I started on an individual level. The time was exactly right, several people who were one half of the negative cesspool dyads having moved on, fresh newcomers in their places. I chose a few new people, a few negative people, and at least two people from each department of the office. To the negative people, and the not-new alike, I asked if we could agree that the office culture sucked and nothing was working. Oh absolutely! Then I told them I was proposing an initiative to change the vibe, and invited them to a happy hour to discuss. I invited the new people, telling them that I was starting an initiative to boost morale (because it’s just not fair to scare the new people, and that’s something I’ve done previously and regret). By the time happy hour rolled around, everyone’s curiosity was piqued, and that night, over pretzel fondue and drinks (coffee for me), The Initiative was born.

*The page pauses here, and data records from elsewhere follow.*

-- ==== Sys2Proof/Machine/Registers.lean ====
section
/-! DEFINITION. The control blocks (R220): die controllers (R285, R367, R391, R424, R426, R429, R439, R440), cache dies
(R253, R395, R440) and hub dies (R318, R319, R323, R338, R408, R410, R425, R436, R441), as the host, firmware and the
management harts read and write them. An offset that no register names is unbacked (R220). Reserved bits read as zero
and take no write (R8). A read of a register that is only written fails, DEDUCED, log 35. -/
namespace Sys2Proof.Machine

/-- Who accesses a control block: the host over a UCIe module, or firmware, the management harts with it. -/
inductive Party
  | host (m : Fin 4)
  | firmware
deriving DecidableEq, Repr

/-- A control block and the offset in it (R220). -/
inductive Block
  | die (d : DieNo) (off : Nat)
  | cache (c : DieNo) (off : Nat)
  | hub (h : Fin 4) (off : Nat)
deriving DecidableEq, Repr

/-- The block an address lies in (R220). -/
def blockOf (pa : Nat) : Option Block :=
  let n := bits pa 24 8
  if paRange pa = 9 && n < 200 && bits pa 32 16 = 0 then some (.die (dieOf n) (pa % 2 ^ 24))
  else if paRange pa = 9 && n < 200 && bits pa 32 16 = 0x1000 then some (.cache (dieOf n) (pa % 2 ^ 24))
  else if paRange pa = 0xA && bits pa 32 16 < 4 then some (.hub ⟨bits pa 32 16 % 4, by omega⟩ (pa % 2 ^ 32))
  else none

/-- The party is the host. -/
def Party.isHost : Party → Bool
  | .host _ => true
  | .firmware => false

/-- A party's place among the sources of counter writes (R340). -/
def Party.source : Party → Nat
  | .host m => hostSource m.val
  | .firmware => firmwareSource

/-- What a write to a register does: nothing when it fails (R221). -/
abbrev Wr := Option State

/-! ### Die controllers -/

/-- PCAP (R426). -/
def pcapWord (x : Die) : Nat := x.duty + x.issueCap * 2 ^ 8 + x.pread % 2 ^ 32 * 2 ^ 32

/-- CLCTL, CLSTAT and CLSAVE (R429). -/
def clctlWord (c : Cluster) : Nat := c.cmd + b2n c.autowake * 8
/-- See `clctlWord`. -/
def clstatWord (c : Cluster) : Nat :=
  c.st + b2n c.busy.isSome * 8 + c.err * 16 + b2n c.errv * 2 ^ 8 + b2n c.wakereq * 2 ^ 9 + c.trans * 2 ^ 16
/-- See `clctlWord`. -/
def clsaveWord (c : Cluster) : Nat := c.rslot + c.pbase

/-- Entry of the relocation table as the block of die `d` shows it (R391): 256 bits. -/
def relocWord (s : State) (d : DieNo) (n : Nat) : Nat :=
  let e := tabGet {} n s.hub.reloc
  if !e.valid || e.die != d.val then 0
  else e.lnum + e.die * 2 ^ 32 + e.w * 2 ^ 40 + e.h * 2 ^ 44 + 2 ^ 63 + e.origins.foldl (fun a i => a ||| 2 ^ (64 + i)) 0

/-- The cluster registers (R429). -/
def clusterRead (c : Cluster) (r : Nat) : Option Nat :=
  match r with
  | 0 => some (clctlWord c)
  | 8 => some (clstatWord c)
  | 0x10 => some (clsaveWord c)
  | _ => none

/-- An 8-byte register of a die controller. -/
def dieRead (s : State) (d : DieNo) (off : Nat) : Option Nat :=
  let x := s.die d
  if off = 0x010000 then some x.fqTail
  else if off = 0x010008 then some x.fqHead
  else if off = 0x010018 then some x.fqNextSeq
  else if 0x040000 ≤ off && off < 0x040100 then clusterRead (x.clusters[(off - 0x040000) / 0x40 % 4]'(by omega)) (off % 0x40)
  else if off = 0x050000 then some (pcapWord x)
  else if off = 0x070000 then some (dbgWord x)
  else if off = 0x11FFF0 then some x.mgmt.mhval.toNat
  else if off = 0x11FFF8 then some x.mgmt.mhstat.toNat
  else none

/-- W1C bits of CLSTAT (R429). -/
def clstatClear (v : Nat) (c : Cluster) : Cluster :=
  { c with errv := c.errv && !bit v 8, wakereq := c.wakereq && !bit v 9 }

/-- A write to a cluster register (R429, R430). -/
def clusterWrite (s : State) (d : DieNo) (k : Fin 4) (r v : Nat) : Wr :=
  match r with
  | 0 => some (clctlWrite s d k v)
  | 8 => some (s.modCluster d k (clstatClear v))
  | 0x10 => some (clsaveSet s d k v)
  | 0x18 => some (if bit v 0 then wakeCluster s d k else s)
  | _ => none

/-- The management hart as it begins its program (R424): PC 0, registers 0, CYCLE 0. -/
def mgmtBegin (m : Mgmt) : Mgmt := { m with r := {}, running := true, cycle := 0 }

/-- A write to MHSTAT (R424). Firmware clears it when it loads a program, and the hart begins; DESIGN CHOICE, log 36. -/
def mhstatWrite (p : Party) (v : Nat) (m : Mgmt) : Mgmt :=
  let m' := { m with mhstat := w64 (bits v 0 9 + bits v 16 16 * 2 ^ 16) }
  if p = .firmware && m'.mhstat = 0 && !m.running then mgmtBegin m' else m'

/-- The success of a write that may fail. -/
def onSuccess (r : Bool × State) : Wr := if r.1 then some r.2 else none

/-- An 8-byte write to a register of a die controller. -/
def dieWrite (p : Party) (s : State) (d : DieNo) (off v : Nat) : Wr :=
  if off = 0x010008 then some (fqHeadSet s d (w64 v))
  else if off = 0x010010 then some (replyWrite s d (w64 v))
  else if 0x040000 ≤ off && off < 0x040100 then
    clusterWrite s d ⟨(off - 0x040000) / 0x40 % 4, by omega⟩ (off % 0x40) v
  else if off = 0x070000 then onSuccess (dbgWrite s d v)
  else if off = 0x070008 then onSuccess (dbgResume s d v)
  else if off = 0x11FFF0 then some (s.modDie d fun x => { x with mgmt := { x.mgmt with mhval := w64 v } })
  else if off = 0x11FFF8 then some (s.modDie d fun x => { x with mgmt := mhstatWrite p v x.mgmt })
  else none

/-- The correctable-error counters of a block (R440): 32 bits each, at +0 and +4. -/
def counterWord (a b : Nat) : Nat := a + b * 2 ^ 32

/-- The bytes of a die controller that are memories or wide entries: fault queue, relocation table, counters, microcode
and the management hart's program. -/
def dieBytes (s : State) (d : DieNo) (off n : Nat) : Option (List Byte) :=
  let x := s.die d
  let part (w o : Nat) : List Byte := (leBytes 32 w).drop o |>.take n
  if 0x020000 ≤ off && off < 0x024000 && n % 8 = 0 && n ≤ 32 then
    some (part (tabGet 0 ((off - 0x020000) / 32) x.fq) (off % 32))
  else if 0x030000 ≤ off && off < 0x038000 && n % 8 = 0 && n ≤ 32 then
    some (part (relocWord s d ((off - 0x030000) / 32)) (off % 32))
  else if 0x060000 ≤ off && off < 0x060008 && (n = 4 || n = 8) then
    some (part (counterWord x.errLocal x.errAcc) (off % 8))
  else if 0x100000 ≤ off && off < 0x110000 then some (memBytes (microcodeOf s d) (off - 0x100000) n)
  else if 0x110000 ≤ off && off + n ≤ 0x11FFF0 then some (memBytes (programOf s d) (off - 0x110000) n)
  else none

/-- Clear the counters that a write of zeros covers (R440): the first when `o` is 0, the second when it reaches byte 4. -/
def counterClear (o : Nat) (bs : List Byte) (a b : Nat) : Nat × Nat :=
  let z := leVal bs = 0
  (if z && o = 0 then 0 else a, if z && (o = 4 || bs.length = 8) then 0 else b)

/-- Writes of other shapes to a die controller: counters, and what only firmware writes. -/
def dieBytesWrite (p : Party) (s : State) (d : DieNo) (off : Nat) (bs : List Byte) : Wr :=
  if 0x060000 ≤ off && off < 0x060008 && (bs.length = 4 || bs.length = 8) then
    some (s.modDie d fun x =>
      let (a, b) := counterClear (off % 8) bs x.errLocal x.errAcc
      { x with errLocal := a, errAcc := b })
  else if p.isHost then none
  else if 0x100000 ≤ off && off < 0x110000 then
    let m := memWrite (microcodeOf s d) (off - 0x100000) bs
    some (s.modDie d fun x => { x with microcode := some m })
  else if 0x110000 ≤ off && off + bs.length ≤ 0x11FFF0 then
    let m := memWrite (programOf s d) (off - 0x110000) bs
    some (s.modDie d fun x => { x with progMem := some m })
  else none

/-! ### Cache dies -/

/-- The registers of a watch trigger (R253). -/
def watchRead (w : Watch) (r : Nat) : Option Nat :=
  match r with
  | 0 => some (w.line * 128)
  | 8 => some w.val.toNat
  | 0x10 => some w.mask.toNat
  | 0x18 => some (w.recno + w.queue * 2 ^ 16)
  | 0x20 => some (b2n w.en + b2n w.oneshot * 2 + b2n w.any * 4 + w.first * 8 + w.last * 2 ^ 7 + w.ctx * 2 ^ 16)
  | 0x28 => some (b2n w.pending + b2n w.overflow * 2 + w.fires * 2 ^ 32)
  | _ => none

/-- A write to a register of a watch trigger (R253). -/
def watchWrite (s : State) (c : DieNo) (n : Fin 16) (r v : Nat) : Wr :=
  match r with
  | 0 => some (modWatch s c n fun w => { w with line := bits v 7 45 })
  | 8 => some (modWatch s c n fun w => { w with val := w64 v })
  | 0x10 => some (modWatch s c n fun w => { w with mask := w64 v })
  | 0x18 => some (modWatch s c n fun w => { w with recno := bits v 0 10, queue := bits v 16 6 })
  | 0x20 => onSuccess (watchControl s c n v)
  | 0x28 => some (modWatch s c n fun w => { w with overflow := w.overflow && !bit v 1 })
  | _ => none

/-- A seam selector (R395). -/
def seamWord (x : Selector) : Nat :=
  b2n x.en + x.side * 2 + x.lane * 8 + b2n x.term * 2 ^ 7 + x.credit * 2 ^ 8 + x.flits % 2 ^ 16 * 2 ^ 16

/-- An 8-byte register of a cache die. -/
def cacheRead (s : State) (c : DieNo) (off : Nat) : Option Nat :=
  let x := s.cache c
  if 0x1000 ≤ off && off < 0x1400 then watchRead (x.watches[(off - 0x1000) / 64 % 16]'(by omega)) (off % 64)
  else if 0x2000 ≤ off && off < 0x2180 then some (seamWord (x.sels[(off - 0x2000) / 8 % 48]'(by omega)))
  else none

/-- An 8-byte write to a cache die; selectors are the loader's and firmware's (R395). -/
def cacheWrite (p : Party) (s : State) (c : DieNo) (off v : Nat) : Wr :=
  if 0x1000 ≤ off && off < 0x1400 then watchWrite s c ⟨(off - 0x1000) / 64 % 16, by omega⟩ (off % 64) v
  else if 0x2000 ≤ off && off < 0x2180 && p = .firmware then
    let i := (off - 0x2000) / 8
    onSuccess (selWrite s c ⟨i / 12 % 4, by omega⟩ ⟨i % 12, by omega⟩ v)
  else none

/-- The counters of a cache die (R440). -/
def cacheBytes (s : State) (c : DieNo) (off n : Nat) : Option (List Byte) :=
  let x := s.cache c
  if 0x060000 ≤ off && off < 0x060008 && (n = 4 || n = 8) then
    some (((leBytes 8 (counterWord x.errSlice x.errHbm)).drop (off % 8)).take n)
  else none

/-- Clearing the counters of a cache die (R440). -/
def cacheBytesWrite (s : State) (c : DieNo) (off : Nat) (bs : List Byte) : Wr :=
  if 0x060000 ≤ off && off < 0x060008 && (bs.length = 4 || bs.length = 8) then
    some (s.modCache c fun x =>
      let (a, b) := counterClear (off % 8) bs x.errSlice x.errHbm
      { x with errSlice := a, errHbm := b })
  else none

/-! ### The dispatcher's registers -/

/-- QCFG (R319). -/
def qcfgWord (q : LQueue) : Nat :=
  b2n q.en + b2n q.det * 2 + q.prio * 4 + q.latclass * 2 ^ 6 + q.slot * 2 ^ 10 + b2n q.eth * 2 ^ 18

/-- A register of a launch queue (R319). -/
def queueRead (q : LQueue) (r : Nat) : Option Nat :=
  match r with
  | 0 => some (q.qbase * 128)
  | 8 => some q.size
  | 0x10 => some q.qhead
  | 0x18 => some q.qtail
  | 0x20 => some (qcfgWord q)
  | 0x28 => some q.quant
  | 0x30 => some (q.port + q.flow * 2 ^ 16)
  | 0x38 => some (b2n q.bellerr + b2n q.stlost * 2 + q.refused * 2 ^ 32)
  | _ => none

/-- Change a queue that is not enabled; an enabled one ignores the write (R319). -/
def whenOff (s : State) (q : Fin 64) (f : LQueue → LQueue) : Wr := some (s.modQueue q fun x => if x.en then x else f x)

/-- A write to a register of a launch queue (R319, R320). -/
def queueWrite (s : State) (q : Fin 64) (r v : Nat) : Wr :=
  match r with
  | 0 => whenOff s q fun x => { x with qbase := bits v 7 45 }
  | 8 => whenOff s q fun x => { x with size := bits v 0 5 }
  | 0x18 => some (doorbellWrite s q (w64 v))
  | 0x20 => some (qcfgSet s q (w64 v))
  | 0x28 => whenOff s q fun x => { x with quant := bits v 0 32 }
  | 0x30 => whenOff s q fun x => { x with port := bits v 0 5, flow := bits v 16 16 }
  | 0x38 => some (s.modQueue q fun x => { x with bellerr := x.bellerr && !bit v 0, stlost := x.stlost && !bit v 1 })
  | _ => none

/-- A register of a model slot (R338). -/
def slotRead (x : Slot) (r : Nat) : Option Nat :=
  match r with
  | 0 => some x.image.toNat
  | 8 => some (x.w + x.h * 2 ^ 8 + x.ctx * 2 ^ 16 + x.standing * 2 ^ 32)
  | 0x10 => some x.st
  | 0x18 => some x.sstart
  | 0x20 => some x.sfreeze
  | _ => if r % 8 = 0 && r < 0x80 then some 0 else none

/-- A write to a register of a model slot (R338); its fields take a write only while it is empty. -/
def slotWrite (s : State) (i : Fin 32) (r v : Nat) : Wr :=
  let set (f : Slot → Slot) : Wr := some (s.modSlot i fun x => if x.st = 0 then f x else x)
  match r with
  | 0 => set fun x => { x with image := w64 v }
  | 8 => set fun x => { x with w := bits v 0 8, h := bits v 8 8, ctx := bits v 16 16, standing := bits v 32 16 }
  | 0x10 =>
    some (if bit v 2 && s.hub.slots[i].st = 0 then loadSlot s i else if bit v 3 then unloadSlot s i else s)
  | _ => none

/-- ADMITTED (R318). -/
def admittedWord (s : State) : Nat := activeCount s + waitingCount s * 2 ^ 16

/-- An 8-byte register of the dispatcher (R318). -/
def dispatchRead (s : State) (off : Nat) : Option Nat :=
  let h := s.hub
  if off = 0 then some (b2n h.en)
  else if off = 0x10 then some (admittedWord s)
  else if 0x108 ≤ off && off < 0x180 then some (h.latbound.toList.getD ((off - 0x108) / 8) 0)
  else if 0x010000 ≤ off && off < 0x014000 then
    queueRead (h.queues[(off - 0x010000) / 0x100 % 64]'(by omega)) (off % 0x100)
  else if 0x020000 ≤ off && off < 0x021000 then
    slotRead (h.slots[(off - 0x020000) / 0x80 % 32]'(by omega)) (off % 0x80)
  else if 0x100000 ≤ off && off < 0x108000 then some (tabGet 0 ((off - 0x100000) / 8) h.counters)
  else if 0x200000 ≤ off && off < 0x204000 then some (tabGet 0 ((off - 0x200000) / 8) h.ctxs)
  else if 0x300000 ≤ off && off < 0x320000 then some (memRead h.records (off - 0x300000) 8)
  else none

/-- An 8-byte write to a register of the dispatcher (R318). -/
def dispatchWrite (p : Party) (s : State) (off v : Nat) : Wr :=
  if off = 0 then some (dctlSet s (w64 v))
  else if off = 8 then some (cancelLaunch s (w64 v))
  else if 0x108 ≤ off && off < 0x180 then
    some (s.modHub fun h => { h with latbound := h.latbound.set ((off - 0x108) / 8 % 15) (bits v 0 32) (by omega) })
  else if 0x010000 ≤ off && off < 0x014000 then queueWrite s ⟨(off - 0x010000) / 0x100 % 64, by omega⟩ (off % 0x100) v
  else if 0x020000 ≤ off && off < 0x021000 then slotWrite s ⟨(off - 0x020000) / 0x80 % 32, by omega⟩ (off % 0x80) v
  else if 0x100000 ≤ off && off < 0x108000 then some (s.counterWrite p.source ((off - 0x100000) / 8) v)
  else if 0x108000 ≤ off && off < 0x110000 then some (s.counterAdd p.source ((off - 0x108000) / 8) v)
  else if 0x200000 ≤ off && off < 0x204000 then
    some (s.modHub fun h => { h with ctxs := tabSet ((off - 0x200000) / 8) v h.ctxs })
  else if 0x300000 ≤ off && off < 0x320000 then
    some (s.modHub fun h => { h with records := memWrite h.records (off - 0x300000) (leBytes 8 v) })
  else none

Now let me cut in here and tell you I have tried this kind of thing before and failed miserably. Like in a fallen-flat-on-my-face-and-caused-suspicion sort of way. Years ago I was hired at a large institution that had just undergone a major reorganization with a new, radically-thinking, unorthodox VP. Many of the staff had been in their roles for over a decade, some closer to two decades. They did not want change, they did not like change and they were determined to dig in their heels in protest. Management hired me because they saw the counseling psychology degree and thought, “oooh, interpersonal abilities, she can do therapy on everyone and get them in line!”, which they essentially told me in the interview. I didn’t run screaming because I was young, dumb and they were offering a lot of money. I showed up, ready to tackle the challenges and lead the wave of positive change and was met with a group of stone-faced, angry, close-to-retirement-don’t-fuck-with-my-comfort colleagues. I tried tapping my younger colleagues, asking if they wanted to band together and embrace the changes, safety in numbers and youthful energy and all that. Absolutely not. And how dare I try to split the staff that way, and assume they weren’t on the same side as the old-timers? Six weeks later, the manager who had hired me was fired, and I was adrift, my single supporter shown the door for his ineffectual methods. I stayed for more than two years, eventually allowing myself to be sucked into the sexy negativity and bitterness, running with the office mean girls, until I couldn’t take it anymore and got myself out of there.